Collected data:
-- ==== Sys2Proof/Proofs/Aborts.lean ====
section
/-! PROOFS. ABORT-HANGER (O18): what the closing of an entry writes, and then each of the three aborts as a change of the parts of
the state it names. -/

namespace Sys2Proof.Machine

variable {s : State} {tag : Nat} {h : Hanger}

/-! ### The closing of an entry (R40) -/

/-- CONDITION is maskable, so it changes the supervisor's port alone (R187, R190). -/
theorem State.notifyCondition_eq (s : State) (tag st : Nat) {c : Condition} (hc : c ≠ .onTime) :
    s.notifyCondition tag st c =
      { s with port0 := s.port0.push (plainNotice .condition s.lineTime (some tag) (some st) c.code) } :=
  (if_neg hc).trans (State.post_of_maskable _ .p0 rfl)

/-- R40: the record of a hanger whose newest entry, if open, has closed. -/
def Hanger.closedAt (h : Hanger) (now : LineTime) (c : Condition) : Hanger := { h with run := closedRun h now c }

/-- R38: no entry is open. -/
def Hanger.Closed (h : Hanger) : Prop := ∀ e, h.run.getLast? = some e → e.endTime ≠ none

theorem Hanger.Closed.closedAt (hc : h.Closed) (now : LineTime) (c : Condition) : h.closedAt now c = h := by
  unfold Hanger.closedAt closedRun
  cases he : h.run.getLast? with
  | none => rfl
  | some e =>
    dsimp only
    rw [if_neg (hc e he)]

theorem Hanger.Closed.closedPort (hc : h.Closed) (q : Port) (now : LineTime) (c : Condition) : closedPort q h now c = q := by
  unfold Machine.closedPort
  cases he : h.run.getLast? with
  | none => rfl
  | some e => exact if_neg (fun hand => hc e he hand.1)

theorem Hanger.Closed.closeEntry (hc : h.Closed) (hh : s.hanger? tag = some h) (c : Condition) : s.closeEntry tag c = s := by
  unfold State.closeEntry
  rw [hh]
  dsimp only
  cases he : h.run.getLast? with
  | none => rfl
  | some e =>
    have closed : ¬ e.isOpen = true := by
      unfold RunEntry.isOpen
      rw [Option.isNone_iff_eq_none]
      exact hc e he
    exact if_neg closed

theorem Hanger.closed_or_open (h : Hanger) : h.Closed ∨ ∃ e, h.run.getLast? = some e ∧ e.endTime = none := by
  unfold Hanger.Closed
  by_cases hc : ∀ e, h.run.getLast? = some e → e.endTime ≠ none
  · exact Or.inl hc
  · push Not at hc
    exact Or.inr hc

theorem Hanger.closedAt_open {e : RunEntry} (he : h.run.getLast? = some e) (ho : e.endTime = none) (now : LineTime) (c : Condition) :
    h.modNewest (fun e => e.close now h.imm c) = h.closedAt now c := by
  unfold Hanger.closedAt closedRun
  rw [Hanger.modNewest_rest, Hanger.modNewest_run he, he]
  dsimp only
  rw [if_pos ho]
  rfl

/-- R40: an open entry closes, and one that closes other than ON-TIME is told. -/
theorem State.closeEntry_open {e : RunEntry} (hh : s.hanger? tag = some h) (he : h.run.getLast? = some e) (ho : e.endTime = none)
    {c : Condition} (hc : c ≠ .onTime) :
    s.closeEntry tag c =
      { s.modHanger tag (fun h => h.modNewest (fun e => e.close s.lineTime h.imm c)) with
          port0 := closedPort s.port0 h s.lineTime c } := by
  obtain rfl := State.hanger_tag hh
  have told : closedPort s.port0 h s.lineTime c =
      s.port0.push (plainNotice .condition s.lineTime (some h.tag) (some e.station) c.code) := by
    unfold closedPort
    rw [he]
    exact if_pos ⟨ho, hc⟩
  unfold State.closeEntry
  rw [hh]
  dsimp only
  rw [he]
  dsimp only
  rw [if_pos (by simp [RunEntry.isOpen, ho]), State.notifyCondition_eq _ _ _ hc, told]
  rfl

REQUIRED ACTION: Repeat the line containing "obtain rfl := State.hanger_tag hh" and all subsequent lines through the final line of the data, exactly and with no others.

SOLUTION BELOW:
  obtain rfl := State.hanger_tag hh
  have told : closedPort s.port0 h s.lineTime c =
      s.port0.push (plainNotice .condition s.lineTime (some h.tag) (some e.station) c.code) := by
    unfold closedPort
    rw [he]
    exact if_pos ⟨ho, hc⟩
  unfold State.closeEntry
  rw [hh]
  dsimp only
  rw [he]
  dsimp only
  rw [if_pos (by simp [RunEntry.isOpen, ho]), State.notifyCondition_eq _ _ _ hc, told]
  rfl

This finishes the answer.